-- ==== Sys2Proof/Laws/Values.lean ====
section
/-! SUPPORT. Values: elements of registers (R95, R100), bit reversal, rotation, copies, wrapping and clamping (R106),
rounding and tangents (R75), division (R113). -/

namespace Sys2Proof.Laws

open Sys2Proof.Machine Sys2Proof.Claim

theorem joinBits_lt (w : Nat) (xs : List Nat) : joinBits w xs < 2 ^ (w * xs.length) := by
  induction xs with
  | nil => simp [joinBits]
  | cons x xs ih =>
    simp only [joinBits, List.length_cons, Nat.mul_add, Nat.mul_one]
    have h1 : x % 2 ^ w < 2 ^ w := Nat.mod_lt _ (by positivity)
    have : joinBits w xs + 1 ≤ 2 ^ (w * xs.length) := ih
    rw [pow_add]
    nlinarith [Nat.mul_le_mul_right (2 ^ w) this]

theorem join_get (w : Nat) (xs : List Nat) : ∀ j, joinBits w xs / 2 ^ (j * w) % 2 ^ w = xs.getD j 0 % 2 ^ w := by
  induction xs with
  | nil => intro j; simp [joinBits]
  | cons x xs ih =>
    intro j
    have h1 : x % 2 ^ w < 2 ^ w := Nat.mod_lt _ (by positivity)
    have hp : 0 < 2 ^ w := by positivity
    cases j with
    | zero => simp [joinBits]
    | succ j =>
      simp only [joinBits, List.getD_cons_succ, ← ih j, Nat.add_mul, Nat.one_mul]
      rw [show j * w + w = w + j * w by omega, pow_add, ← Nat.div_div_eq_div_mul, Nat.add_mul_div_right _ _ hp, Nat.div_eq_of_lt h1, Nat.zero_add]

theorem tyWidth (t : Ty) : t.elemBits * t.perReg = bitsOf t := by cases t <;> rfl

theorem tyPos (t : Ty) : 0 < t.elemBits := by cases t <;> decide

theorem bitsOf_le (t : Ty) : bitsOf t ≤ 64 := by cases t <;> decide

theorem elem_get {t : Ty} {n j : Nat} (h : j < t.perReg) : (t.elems n).getD j 0 = n / 2 ^ (j * t.elemBits) % 2 ^ t.elemBits := by
  simp [Ty.elems, splitBits, List.getD_eq_getElem?_getD, h, Nat.shiftRight_eq_div_pow]

theorem elems_len (t : Ty) (n : Nat) : (t.elems n).length = t.perReg := by simp [Ty.elems, splitBits]

/-- joined elements -/
theorem elem_join {t : Ty} {xs : List Nat} {tag tan} (hl : xs.length = t.perReg) {j : Nat} (h : j < t.perReg) :
    elem t (Val.of (joinBits t.elemBits xs) tag tan) j = xs.getD j 0 % 2 ^ t.elemBits := by
  unfold elem Val.of
  have h1 : joinBits t.elemBits xs < 2 ^ 64 := by
    refine lt_of_lt_of_le (joinBits_lt _ _) (Nat.pow_le_pow_right (by omega) ?_)
    rw [hl, tyWidth]; exact bitsOf_le t
  rw [elem_get h]
  simp only [BitVec.toNat_ofNat, Nat.mod_eq_of_lt h1, join_get]

theorem join_bits_lt {t : Ty} {xs : List Nat} (hl : xs.length = t.perReg) : joinBits t.elemBits xs < 2 ^ bitsOf t := by
  have := joinBits_lt t.elemBits xs
  rwa [hl, tyWidth] at this

theorem pow_bits_le (t : Ty) : 2 ^ bitsOf t ≤ 2 ^ 64 := Nat.pow_le_pow_right (by omega) (bitsOf_le t)

theorem ofBits_toNat {n : Nat} {t : Ty} (h : n < 2 ^ bitsOf t) {tag tan} : (Val.of n tag tan).bits.toNat = n := by
  simp only [Val.of, BitVec.toNat_ofNat]; exact Nat.mod_eq_of_lt (lt_of_lt_of_le h (pow_bits_le t))

theorem literal_lt (k : Lit) (t : Ty) (l : Nat) : k.bits t l < 2 ^ bitsOf t := by
  unfold Lit.bits
  exact join_bits_lt (by simp)

theorem cut_lt (v : Val) (t : Ty) (tan) : (v.cut t tan).bits.toNat < 2 ^ bitsOf t := by
  unfold Val.cut bitsOf
  cases h : t.wide
  · simp only [Bool.false_eq_true, if_false]
    rw [BitVec.toNat_and]
    exact lt_of_le_of_lt Nat.and_le_right (by decide)
  · simp only [if_true]; exact BitVec.isLt _

theorem convert_lt (v : Val) (st dt : Ty) (ftz K) (hp : st.perReg = dt.perReg) : (v.convert st dt ftz K).1.bits.toNat < 2 ^ bitsOf dt := by
  unfold Val.convert
  dsimp only
  rw [ofBits_toNat (t := dt) (join_bits_lt ?_)]
  · exact join_bits_lt (by simp [elems_len, hp])
  · simp [elems_len, hp]

theorem srcN_lt (e : Env) (x : Name) (t : Ty) (l : Nat) : srcN e x t l < 2 ^ bitsOf t := by
  unfold srcN src Env.readTy Val.readAs
  have z : ((⟨0, t.tag, []⟩ : Val)).bits.toNat < 2 ^ bitsOf t := by simp
  split
  · exact cut_lt ..
  · split
    · exact z
    · split
      · split
        · exact cut_lt ..
        · exact z
      · split
        · exact cut_lt ..
        · rename_i st _
          split
          · exact cut_lt ..
          · split
            · exact z
            · split
              · exact z
              · split
                · exact z
                · rename_i h _ ; simp only [Bool.or_eq_true, bne_iff_ne, ne_eq, not_or, not_not] at h
                  exact convert_lt _ _ _ _ _ h.1

theorem get?_each {α : Type} {c : Ctx} {g : Nat → α} {l : Nat} (h : l ∈ c.lanes) : Assoc.get? (c.each g) l = some (g l) := by
  unfold Ctx.each
  generalize c.lanes = ls at h
  induction ls with
  | nil => simp at h
  | cons x xs ih =>
    simp only [List.map_cons, Assoc.get?]
    by_cases hx : x = l
    · simp [hx]
    · simp only [hx, if_false]
      exact ih (by simpa [Ne.symm hx] using h)

theorem yfin {i s e f sh r} (h : Ready i s e f sh r) {s0 : State} {v0 : Wavelet} (hw : s0.wav? e.wid = some v0) (hs : SoftW e.wav v0)
    {wide : Bool} {g : Nat → Val} (hx : exec i s = .next (s0.finish (ctx e f r) wide ((ctx e f r).each g))) (hd : wide = pairD sh.d) :
    ∃ t val v, exec i s = .next t ∧ t.wav? e.wid = some v ∧ Wrote e f (pairD sh.d) r val t ∧ ∀ l ∈ e.acting f.guard r, val l = g l := by
  obtain ⟨v, h1, h2, h3, h4⟩ := wrote_finish (wide := wide) (vs := (ctx e f r).each g) h.1.2.2.2.2 h.1.2.2.2.1 hw hs (each_map _ _)
  subst hd
  refine ⟨_, fun l => (Assoc.get? ((ctx e f r).each g) l).getD ⟨0,0,[]⟩, v, hx, by rw [h1]; simp, ⟨v, by rw [h1]; simp, h2, h3, h4⟩, fun l hl => ?_⟩
  dsimp only
  rw [get?_each (c := ctx e f r) hl]
  rfl

/-- value-only yields -/
theorem yval {i : Instr} {f : Fields} (hfl : i.fields? = some f) {P : Env → Run → Nat → Val → Strand → Prop} {wide : Bool} (g : Env → Run → Nat → Val)
    (hx : ∀ s e sh r, Ready i s e f sh r → exec i s = .next ((s.readBy i f sh e (e.acting f.guard r)).finish (ctx e f r) wide ((ctx e f r).each (g e r))))
    (hsh : ∀ sh, i.legal = true → i.shape = some sh → wide = pairD sh.d)
    (hP : i.legal = true → ∀ e r l y, l ∈ e.acting f.guard r → P e r l (g e r l) y) : Yields i P := by
  intro s e f' sh r h
  obtain rfl : f = f' := f_eq hfl h.1.2.1
  obtain ⟨v0, hw, hS⟩ := issued_soft h
  obtain ⟨t, val, v, h1, h2, h3, h4⟩ := yfin h hw hS (hx _ _ _ _ h) (hsh _ h.2.1.1 h.1.2.2.1)
  exact ⟨t, val, v, h1, h2, h3, fun l hl => by rw [h4 l hl]; exact hP h.2.1.1 _ _ _ _ hl⟩

theorem rev_fold (n a : Nat) : ∀ m, m ≤ n → ∀ r, r = (List.range m).foldl (fun r i => if a.testBit i then r + 2 ^ (n - 1 - i) else r) 0 →
    ∀ k, r.testBit k = (decide (k < n) && decide (n - 1 - k < m) && a.testBit (n - 1 - k)) := by
  intro m
  induction m with
  | zero => intro _ r hr k; subst hr; simp
  | succ m ih =>
    intro hm r hr k
    rw [List.range_succ, List.foldl_append] at hr
    simp only [List.foldl_cons, List.foldl_nil] at hr
    have IH := ih (by omega) _ rfl
    generalize (List.range m).foldl (fun r i => if a.testBit i then r + 2 ^ (n - 1 - i) else r) 0 = q at hr IH
    by_cases ha : a.testBit m
    · simp only [ha, if_true] at hr
      have hq : q = (q >>> (n - m)) <<< (n - m) := by
        apply Nat.eq_of_testBit_eq; intro i
        simp only [Nat.testBit_shiftLeft, Nat.testBit_shiftRight]
        by_cases hi : n - m ≤ i
        · simp [hi, show n - m + (i - (n - m)) = i by omega]
        · rw [IH]; simp [hi]; omega
      have h2 : q + 2 ^ (n - 1 - m) = q ||| 2 ^ (n - 1 - m) := by
        conv_lhs => rw [hq]
        rw [Nat.shiftLeft_add_eq_or_of_lt (Nat.pow_lt_pow_right (by omega) (by omega)), ← hq]
      rw [hr, h2, Nat.testBit_or, IH, Nat.testBit_two_pow]
      by_cases hk : n - 1 - m = k
      · subst hk
        simp [show n - 1 - (n - 1 - m) = m by omega, ha]; omega
      · have : (decide (k < n) && decide (n - 1 - k < m + 1)) = (decide (k < n) && decide (n - 1 - k < m)) := by
          rw [Bool.eq_iff_iff]; simp; omega
        simp only [hk, decide_false, Bool.or_false]; rw [this]
    · simp only [ha, if_false, Bool.false_eq_true] at hr
      rw [hr, IH]
      by_cases hk : n - 1 - k = m
      · rw [hk]; simp [ha]
      · have : (decide (n - 1 - k < m + 1)) = (decide (n - 1 - k < m)) := by
          rw [Bool.eq_iff_iff]; simp; omega
        rw [this]

theorem revBits_bit (n a k : Nat) : (revBits n a).testBit k = (decide (k < n) && a.testBit (n - 1 - k)) := by
  rw [rev_fold n a n (Nat.le_refl _) (revBits n a) rfl k]
  by_cases hk : k < n
  · simp [hk, show n - 1 - k < n by omega]
  · simp [hk]

theorem lt_of_bits {x n : Nat} (h : ∀ k, n ≤ k → x.testBit k = false) : x < 2 ^ n := by
  exact Nat.lt_pow_two_of_testBit x (fun i hi => h i hi)

theorem plainOf {t : Ty} {x : Nat} (h : x < 2 ^ bitsOf t) : Plain t (bitsOf t) (Val.ofTy t x) := by
  refine ⟨rfl, by simp [Val.ofTy, Val.of, trimTan], ?_⟩
  rw [Val.ofTy, ofBits_toNat h]; exact h

theorem bitOf {t : Ty} {x k : Nat} (h : x < 2 ^ bitsOf t) : (Val.ofTy t x).bits.getLsbD k = x.testBit k := by
  rw [← BitVec.testBit_toNat, Val.ofTy, ofBits_toNat h]

theorem srcBit (e : Env) (x : Name) (t : Ty) (l k : Nat) : (src e x t l).bits.getLsbD k = (srcN e x t l).testBit k := by
  rw [← BitVec.testBit_toNat]; rfl

theorem src_high (e : Env) (x : Name) (t : Ty) (l k : Nat) (h : bitsOf t ≤ k) : (srcN e x t l).testBit k = false :=
  Nat.testBit_lt_two_pow (lt_of_lt_of_le (srcN_lt ..) (Nat.pow_le_pow_right (by omega) h))

theorem log2_bit {x : Nat} (h : x ≠ 0) : x.testBit x.log2 = true := by
  exact Nat.testBit_log2 h

theorem rotl_bit {n k a : Nat} (hn : 0 < n) (ha : a < 2 ^ n) {i : Nat} (hi : i < n) : (rotl n k a).testBit ((i + k) % n) = a.testBit i := by
  have hm := Nat.mod_lt k hn
  have hj := Nat.mod_lt (i + k) hn
  have e : (i + k) % n = if i + k % n < n then i + k % n else i + k % n - n := by
    rw [Nat.add_mod, Nat.mod_eq_of_lt hi]
    split
    · rename_i h; exact Nat.mod_eq_of_lt h
    · rw [Nat.mod_eq_sub_mod (by omega), Nat.mod_eq_of_lt (by omega)]
  unfold rotl
  simp only [Nat.testBit_mod_two_pow, hj, decide_true, Bool.true_and, Nat.testBit_or, Nat.testBit_shiftLeft, Nat.testBit_shiftRight]
  generalize k % n = c at *
  have hh : ∀ j, n ≤ j → a.testBit j = false := fun j hj => Nat.testBit_lt_two_pow (lt_of_lt_of_le ha (Nat.pow_le_pow_right (by omega) hj))
  rw [e]
  by_cases h0 : c = 0
  · subst h0; simp [hi]
  · have e2 : (n - c) % n = n - c := Nat.mod_eq_of_lt (by omega)
    rw [e2]
    split
    · rename_i h
      rw [hh (n - c + (i + c)) (by omega)]
      simp
    · rename_i h
      rw [show n - c + (i + c - n) = i by omega]
      simp; omega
______
YOUR ASSIGNMENT: Where a line above contains the word "tyWidth", show that line.

SOLVED PROBLEM:
theorem tyWidth (t : Ty) : t.elemBits * t.perReg = bitsOf t := by cases t <;> rfl
    rw [hl, tyWidth]; exact bitsOf_le t
  rwa [hl, tyWidth] at this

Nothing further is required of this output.